→ WORK TASK
When the string "dispatched" occurs in a line of the records, show that line.

→ PROVIDED DATA
__________

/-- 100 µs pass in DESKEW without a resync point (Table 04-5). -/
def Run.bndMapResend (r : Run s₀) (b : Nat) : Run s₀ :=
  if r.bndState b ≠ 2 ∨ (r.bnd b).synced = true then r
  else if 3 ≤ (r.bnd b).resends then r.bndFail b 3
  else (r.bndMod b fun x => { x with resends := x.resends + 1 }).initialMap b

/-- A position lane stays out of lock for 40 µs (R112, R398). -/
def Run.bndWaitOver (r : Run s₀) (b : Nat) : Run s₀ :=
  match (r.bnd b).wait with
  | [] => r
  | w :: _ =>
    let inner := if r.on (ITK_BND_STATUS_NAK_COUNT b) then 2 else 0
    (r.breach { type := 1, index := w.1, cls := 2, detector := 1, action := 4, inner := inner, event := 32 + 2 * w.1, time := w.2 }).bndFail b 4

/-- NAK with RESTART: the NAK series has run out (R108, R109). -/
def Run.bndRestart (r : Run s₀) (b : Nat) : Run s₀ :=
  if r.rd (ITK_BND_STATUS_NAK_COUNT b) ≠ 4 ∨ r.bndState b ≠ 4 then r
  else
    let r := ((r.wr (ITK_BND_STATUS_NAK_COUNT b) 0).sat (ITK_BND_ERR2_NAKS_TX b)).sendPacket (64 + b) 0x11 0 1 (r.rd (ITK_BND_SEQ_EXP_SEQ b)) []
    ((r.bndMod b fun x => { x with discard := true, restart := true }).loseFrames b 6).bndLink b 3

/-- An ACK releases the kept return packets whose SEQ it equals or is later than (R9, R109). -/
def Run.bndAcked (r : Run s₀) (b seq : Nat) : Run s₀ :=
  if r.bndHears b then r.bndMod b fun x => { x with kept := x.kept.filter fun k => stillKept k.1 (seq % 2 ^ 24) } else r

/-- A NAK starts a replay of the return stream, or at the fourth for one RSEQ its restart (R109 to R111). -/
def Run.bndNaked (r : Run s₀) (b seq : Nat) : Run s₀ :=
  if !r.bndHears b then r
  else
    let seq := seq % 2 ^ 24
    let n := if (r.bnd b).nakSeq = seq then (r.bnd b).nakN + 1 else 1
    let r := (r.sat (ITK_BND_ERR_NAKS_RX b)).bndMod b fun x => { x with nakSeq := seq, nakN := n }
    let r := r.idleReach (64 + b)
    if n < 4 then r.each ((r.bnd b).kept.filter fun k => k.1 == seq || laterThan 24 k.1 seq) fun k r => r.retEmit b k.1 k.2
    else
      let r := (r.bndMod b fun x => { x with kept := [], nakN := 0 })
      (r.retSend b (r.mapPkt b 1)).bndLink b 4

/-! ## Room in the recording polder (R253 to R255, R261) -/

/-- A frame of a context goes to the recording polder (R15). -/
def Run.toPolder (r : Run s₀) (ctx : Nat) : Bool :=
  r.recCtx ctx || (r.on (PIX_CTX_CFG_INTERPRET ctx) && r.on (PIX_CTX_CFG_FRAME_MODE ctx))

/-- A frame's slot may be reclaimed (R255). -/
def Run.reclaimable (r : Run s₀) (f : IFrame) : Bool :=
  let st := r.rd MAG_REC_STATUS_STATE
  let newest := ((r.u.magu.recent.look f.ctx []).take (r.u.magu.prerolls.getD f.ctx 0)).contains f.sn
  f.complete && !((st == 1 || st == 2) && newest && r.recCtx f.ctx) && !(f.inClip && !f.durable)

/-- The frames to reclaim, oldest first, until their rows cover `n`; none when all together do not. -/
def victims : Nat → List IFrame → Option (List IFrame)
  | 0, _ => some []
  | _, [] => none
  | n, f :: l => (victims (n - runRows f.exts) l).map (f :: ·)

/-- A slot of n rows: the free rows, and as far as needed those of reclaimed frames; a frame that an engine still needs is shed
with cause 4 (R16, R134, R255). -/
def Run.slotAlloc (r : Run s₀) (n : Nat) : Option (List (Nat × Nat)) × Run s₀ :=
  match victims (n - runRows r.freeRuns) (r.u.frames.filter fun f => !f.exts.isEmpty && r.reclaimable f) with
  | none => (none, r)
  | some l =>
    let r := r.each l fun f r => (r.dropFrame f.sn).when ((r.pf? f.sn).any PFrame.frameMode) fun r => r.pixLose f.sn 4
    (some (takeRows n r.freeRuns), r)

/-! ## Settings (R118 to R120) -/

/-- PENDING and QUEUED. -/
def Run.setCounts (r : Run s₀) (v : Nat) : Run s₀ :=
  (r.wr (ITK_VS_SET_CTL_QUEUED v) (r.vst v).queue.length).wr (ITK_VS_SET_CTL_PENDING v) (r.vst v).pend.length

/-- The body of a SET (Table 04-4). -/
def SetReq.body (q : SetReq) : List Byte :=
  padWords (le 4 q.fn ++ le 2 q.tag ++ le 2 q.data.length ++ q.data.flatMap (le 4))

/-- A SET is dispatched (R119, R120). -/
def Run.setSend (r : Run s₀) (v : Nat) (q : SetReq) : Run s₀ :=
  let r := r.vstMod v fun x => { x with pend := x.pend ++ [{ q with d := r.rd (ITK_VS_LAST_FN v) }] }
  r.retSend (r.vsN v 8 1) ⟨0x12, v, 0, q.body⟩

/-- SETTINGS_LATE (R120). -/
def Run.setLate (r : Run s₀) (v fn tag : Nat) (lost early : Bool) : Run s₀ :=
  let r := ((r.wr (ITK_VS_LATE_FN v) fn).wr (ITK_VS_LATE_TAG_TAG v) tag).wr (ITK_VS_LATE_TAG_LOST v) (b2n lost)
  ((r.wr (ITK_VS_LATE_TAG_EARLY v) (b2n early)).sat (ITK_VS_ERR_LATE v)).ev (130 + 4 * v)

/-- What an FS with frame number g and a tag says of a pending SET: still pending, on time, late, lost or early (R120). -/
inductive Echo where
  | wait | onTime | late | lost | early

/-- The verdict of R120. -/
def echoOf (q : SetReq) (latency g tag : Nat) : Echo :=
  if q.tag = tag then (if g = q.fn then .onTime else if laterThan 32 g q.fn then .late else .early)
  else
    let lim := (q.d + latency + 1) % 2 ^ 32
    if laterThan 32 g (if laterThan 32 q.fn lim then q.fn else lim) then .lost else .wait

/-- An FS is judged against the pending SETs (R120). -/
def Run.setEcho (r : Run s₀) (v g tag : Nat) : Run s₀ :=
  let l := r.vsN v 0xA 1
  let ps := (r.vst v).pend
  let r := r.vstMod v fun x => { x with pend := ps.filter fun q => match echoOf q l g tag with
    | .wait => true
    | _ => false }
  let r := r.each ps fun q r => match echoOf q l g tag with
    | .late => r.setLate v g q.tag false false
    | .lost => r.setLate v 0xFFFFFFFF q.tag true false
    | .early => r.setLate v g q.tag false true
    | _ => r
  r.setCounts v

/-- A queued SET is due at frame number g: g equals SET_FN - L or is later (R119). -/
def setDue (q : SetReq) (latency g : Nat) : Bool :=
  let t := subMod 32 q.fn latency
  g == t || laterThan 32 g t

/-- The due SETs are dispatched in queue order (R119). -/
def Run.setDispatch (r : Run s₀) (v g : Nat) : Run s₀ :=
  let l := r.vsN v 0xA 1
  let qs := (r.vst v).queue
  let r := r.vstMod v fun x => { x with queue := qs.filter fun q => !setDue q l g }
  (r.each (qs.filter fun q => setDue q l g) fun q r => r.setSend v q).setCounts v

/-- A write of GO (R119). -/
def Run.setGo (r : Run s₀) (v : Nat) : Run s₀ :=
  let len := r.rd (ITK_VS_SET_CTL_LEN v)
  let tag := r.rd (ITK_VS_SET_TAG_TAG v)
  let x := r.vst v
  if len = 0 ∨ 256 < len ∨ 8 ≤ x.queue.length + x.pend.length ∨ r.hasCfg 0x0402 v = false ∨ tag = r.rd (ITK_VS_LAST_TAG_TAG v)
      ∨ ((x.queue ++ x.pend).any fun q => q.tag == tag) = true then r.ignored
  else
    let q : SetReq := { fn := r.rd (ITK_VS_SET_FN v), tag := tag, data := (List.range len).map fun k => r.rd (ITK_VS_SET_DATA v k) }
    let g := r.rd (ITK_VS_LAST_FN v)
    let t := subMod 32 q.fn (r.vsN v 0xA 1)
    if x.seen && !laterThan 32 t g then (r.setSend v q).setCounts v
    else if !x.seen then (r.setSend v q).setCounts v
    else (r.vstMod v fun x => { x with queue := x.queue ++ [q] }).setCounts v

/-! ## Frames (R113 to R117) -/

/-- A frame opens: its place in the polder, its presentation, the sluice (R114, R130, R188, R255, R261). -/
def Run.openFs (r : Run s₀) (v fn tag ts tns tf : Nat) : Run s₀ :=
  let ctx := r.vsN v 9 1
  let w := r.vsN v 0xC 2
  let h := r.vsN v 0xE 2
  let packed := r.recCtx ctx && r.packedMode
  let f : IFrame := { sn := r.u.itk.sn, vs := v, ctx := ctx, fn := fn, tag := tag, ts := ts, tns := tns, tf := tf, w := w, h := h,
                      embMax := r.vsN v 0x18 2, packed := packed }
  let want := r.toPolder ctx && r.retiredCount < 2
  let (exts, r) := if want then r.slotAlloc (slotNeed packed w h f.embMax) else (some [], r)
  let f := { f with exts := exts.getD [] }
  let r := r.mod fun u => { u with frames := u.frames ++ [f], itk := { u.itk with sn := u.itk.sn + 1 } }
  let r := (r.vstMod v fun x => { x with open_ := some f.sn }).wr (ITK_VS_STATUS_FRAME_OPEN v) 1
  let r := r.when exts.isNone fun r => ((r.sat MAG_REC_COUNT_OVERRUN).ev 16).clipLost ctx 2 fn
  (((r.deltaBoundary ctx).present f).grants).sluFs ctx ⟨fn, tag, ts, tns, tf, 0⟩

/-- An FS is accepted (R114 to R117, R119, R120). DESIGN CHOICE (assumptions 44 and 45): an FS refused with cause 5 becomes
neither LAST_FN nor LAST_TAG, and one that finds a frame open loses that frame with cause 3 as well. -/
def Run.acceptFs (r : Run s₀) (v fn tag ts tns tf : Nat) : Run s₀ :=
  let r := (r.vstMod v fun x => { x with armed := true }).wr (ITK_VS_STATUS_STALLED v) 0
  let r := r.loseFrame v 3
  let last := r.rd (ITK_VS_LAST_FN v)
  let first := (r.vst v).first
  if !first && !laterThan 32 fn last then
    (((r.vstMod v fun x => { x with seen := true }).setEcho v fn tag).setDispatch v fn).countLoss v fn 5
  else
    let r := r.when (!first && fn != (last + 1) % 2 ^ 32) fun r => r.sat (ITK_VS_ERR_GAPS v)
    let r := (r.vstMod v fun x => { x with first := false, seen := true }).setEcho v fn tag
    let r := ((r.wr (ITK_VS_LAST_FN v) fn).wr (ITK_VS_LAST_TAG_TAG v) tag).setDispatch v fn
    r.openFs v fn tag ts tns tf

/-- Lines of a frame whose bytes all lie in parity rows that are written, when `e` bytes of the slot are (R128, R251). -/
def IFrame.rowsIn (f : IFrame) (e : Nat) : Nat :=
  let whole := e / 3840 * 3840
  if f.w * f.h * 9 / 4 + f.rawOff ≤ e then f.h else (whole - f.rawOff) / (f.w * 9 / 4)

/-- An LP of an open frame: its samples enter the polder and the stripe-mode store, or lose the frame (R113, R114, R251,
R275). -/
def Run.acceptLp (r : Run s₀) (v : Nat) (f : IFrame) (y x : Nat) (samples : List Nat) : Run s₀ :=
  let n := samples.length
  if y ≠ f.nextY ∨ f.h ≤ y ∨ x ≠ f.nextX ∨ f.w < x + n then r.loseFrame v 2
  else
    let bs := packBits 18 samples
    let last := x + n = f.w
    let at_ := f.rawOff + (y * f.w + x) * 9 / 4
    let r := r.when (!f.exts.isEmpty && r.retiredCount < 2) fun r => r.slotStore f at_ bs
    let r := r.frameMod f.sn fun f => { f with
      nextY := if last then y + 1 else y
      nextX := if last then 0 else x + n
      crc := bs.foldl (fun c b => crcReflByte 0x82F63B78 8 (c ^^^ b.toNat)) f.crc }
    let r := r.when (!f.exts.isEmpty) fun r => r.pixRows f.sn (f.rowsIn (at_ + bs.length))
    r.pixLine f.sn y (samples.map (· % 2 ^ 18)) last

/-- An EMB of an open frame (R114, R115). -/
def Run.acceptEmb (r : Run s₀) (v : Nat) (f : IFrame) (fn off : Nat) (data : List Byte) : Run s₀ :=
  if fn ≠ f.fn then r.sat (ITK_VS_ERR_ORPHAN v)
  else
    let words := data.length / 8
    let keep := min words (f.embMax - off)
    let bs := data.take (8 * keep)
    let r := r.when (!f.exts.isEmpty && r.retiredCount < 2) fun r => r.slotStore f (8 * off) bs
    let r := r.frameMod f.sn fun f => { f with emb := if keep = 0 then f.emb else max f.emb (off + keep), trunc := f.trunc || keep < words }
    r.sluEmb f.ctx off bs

__________

→ OUTPUT FOR THIS TASK
/-- A SET is dispatched (R119, R120). -/
/-- The due SETs are dispatched in queue order (R119). -/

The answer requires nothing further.